:: Directions for this task ::
Provide the material again, with every line intact and exact.

Given information START

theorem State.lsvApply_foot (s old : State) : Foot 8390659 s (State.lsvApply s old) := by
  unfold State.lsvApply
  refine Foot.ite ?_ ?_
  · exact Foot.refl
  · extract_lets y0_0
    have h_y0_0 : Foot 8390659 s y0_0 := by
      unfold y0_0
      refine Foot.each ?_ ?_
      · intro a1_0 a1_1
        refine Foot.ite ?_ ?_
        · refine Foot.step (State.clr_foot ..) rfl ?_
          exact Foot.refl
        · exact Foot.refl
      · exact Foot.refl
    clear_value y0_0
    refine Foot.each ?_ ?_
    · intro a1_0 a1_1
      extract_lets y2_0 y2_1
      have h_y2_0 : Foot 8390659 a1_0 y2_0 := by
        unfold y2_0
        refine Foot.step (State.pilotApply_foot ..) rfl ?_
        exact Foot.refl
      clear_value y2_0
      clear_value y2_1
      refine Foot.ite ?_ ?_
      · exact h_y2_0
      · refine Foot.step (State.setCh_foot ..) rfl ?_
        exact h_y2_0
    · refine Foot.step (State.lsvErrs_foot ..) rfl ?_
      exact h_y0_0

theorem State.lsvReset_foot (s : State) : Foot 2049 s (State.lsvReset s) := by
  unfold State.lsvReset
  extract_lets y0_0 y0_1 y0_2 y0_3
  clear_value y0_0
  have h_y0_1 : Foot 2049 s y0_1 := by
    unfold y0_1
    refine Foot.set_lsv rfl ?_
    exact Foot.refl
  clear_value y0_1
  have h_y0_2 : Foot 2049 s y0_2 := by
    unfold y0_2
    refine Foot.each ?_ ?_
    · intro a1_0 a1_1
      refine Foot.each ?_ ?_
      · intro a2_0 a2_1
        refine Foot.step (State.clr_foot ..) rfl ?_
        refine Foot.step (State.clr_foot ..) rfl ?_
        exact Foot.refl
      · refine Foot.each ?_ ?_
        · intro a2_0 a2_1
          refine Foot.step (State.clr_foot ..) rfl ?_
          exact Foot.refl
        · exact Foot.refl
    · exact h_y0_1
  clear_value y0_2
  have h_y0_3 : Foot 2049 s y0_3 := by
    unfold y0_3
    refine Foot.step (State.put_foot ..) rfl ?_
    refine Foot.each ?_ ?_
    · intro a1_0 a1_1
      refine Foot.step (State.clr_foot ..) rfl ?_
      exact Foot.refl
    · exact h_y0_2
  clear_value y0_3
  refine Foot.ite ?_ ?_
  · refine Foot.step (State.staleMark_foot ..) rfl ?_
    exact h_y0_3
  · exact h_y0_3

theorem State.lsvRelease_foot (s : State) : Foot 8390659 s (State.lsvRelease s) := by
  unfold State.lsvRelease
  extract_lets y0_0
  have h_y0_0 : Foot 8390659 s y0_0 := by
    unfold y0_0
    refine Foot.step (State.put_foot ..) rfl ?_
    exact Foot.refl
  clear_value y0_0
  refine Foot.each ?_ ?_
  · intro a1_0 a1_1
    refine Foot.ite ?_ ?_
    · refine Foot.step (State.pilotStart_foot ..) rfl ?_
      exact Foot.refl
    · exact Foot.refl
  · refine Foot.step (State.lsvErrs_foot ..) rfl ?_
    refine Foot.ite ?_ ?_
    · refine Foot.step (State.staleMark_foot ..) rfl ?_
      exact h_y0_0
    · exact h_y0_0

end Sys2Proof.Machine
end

Given information END

:: Solution to this exercise ::
theorem State.lsvApply_foot (s old : State) : Foot 8390659 s (State.lsvApply s old) := by
  unfold State.lsvApply
  refine Foot.ite ?_ ?_
  · exact Foot.refl
  · extract_lets y0_0
    have h_y0_0 : Foot 8390659 s y0_0 := by
      unfold y0_0
      refine Foot.each ?_ ?_
      · intro a1_0 a1_1
        refine Foot.ite ?_ ?_
        · refine Foot.step (State.clr_foot ..) rfl ?_
          exact Foot.refl
        · exact Foot.refl
      · exact Foot.refl
    clear_value y0_0
    refine Foot.each ?_ ?_
    · intro a1_0 a1_1
      extract_lets y2_0 y2_1
      have h_y2_0 : Foot 8390659 a1_0 y2_0 := by
        unfold y2_0
        refine Foot.step (State.pilotApply_foot ..) rfl ?_
        exact Foot.refl
      clear_value y2_0
      clear_value y2_1
      refine Foot.ite ?_ ?_
      · exact h_y2_0
      · refine Foot.step (State.setCh_foot ..) rfl ?_
        exact h_y2_0
    · refine Foot.step (State.lsvErrs_foot ..) rfl ?_
      exact h_y0_0

theorem State.lsvReset_foot (s : State) : Foot 2049 s (State.lsvReset s) := by
  unfold State.lsvReset
  extract_lets y0_0 y0_1 y0_2 y0_3
  clear_value y0_0
  have h_y0_1 : Foot 2049 s y0_1 := by
    unfold y0_1
    refine Foot.set_lsv rfl ?_
    exact Foot.refl
  clear_value y0_1
  have h_y0_2 : Foot 2049 s y0_2 := by
    unfold y0_2
    refine Foot.each ?_ ?_
    · intro a1_0 a1_1
      refine Foot.each ?_ ?_
      · intro a2_0 a2_1
        refine Foot.step (State.clr_foot ..) rfl ?_
        refine Foot.step (State.clr_foot ..) rfl ?_
        exact Foot.refl
      · refine Foot.each ?_ ?_
        · intro a2_0 a2_1
          refine Foot.step (State.clr_foot ..) rfl ?_
          exact Foot.refl
        · exact Foot.refl
    · exact h_y0_1
  clear_value y0_2
  have h_y0_3 : Foot 2049 s y0_3 := by
    unfold y0_3
    refine Foot.step (State.put_foot ..) rfl ?_
    refine Foot.each ?_ ?_
    · intro a1_0 a1_1
      refine Foot.step (State.clr_foot ..) rfl ?_
      exact Foot.refl
    · exact h_y0_2
  clear_value y0_3
  refine Foot.ite ?_ ?_
  · refine Foot.step (State.staleMark_foot ..) rfl ?_
    exact h_y0_3
  · exact h_y0_3

theorem State.lsvRelease_foot (s : State) : Foot 8390659 s (State.lsvRelease s) := by
  unfold State.lsvRelease
  extract_lets y0_0
  have h_y0_0 : Foot 8390659 s y0_0 := by
    unfold y0_0
    refine Foot.step (State.put_foot ..) rfl ?_
    exact Foot.refl
  clear_value y0_0
  refine Foot.each ?_ ?_
  · intro a1_0 a1_1
    refine Foot.ite ?_ ?_
    · refine Foot.step (State.pilotStart_foot ..) rfl ?_
      exact Foot.refl
    · exact Foot.refl
  · refine Foot.step (State.lsvErrs_foot ..) rfl ?_
    refine Foot.ite ?_ ?_
    · refine Foot.step (State.staleMark_foot ..) rfl ?_
      exact h_y0_0
    · exact h_y0_0

end Sys2Proof.Machine
end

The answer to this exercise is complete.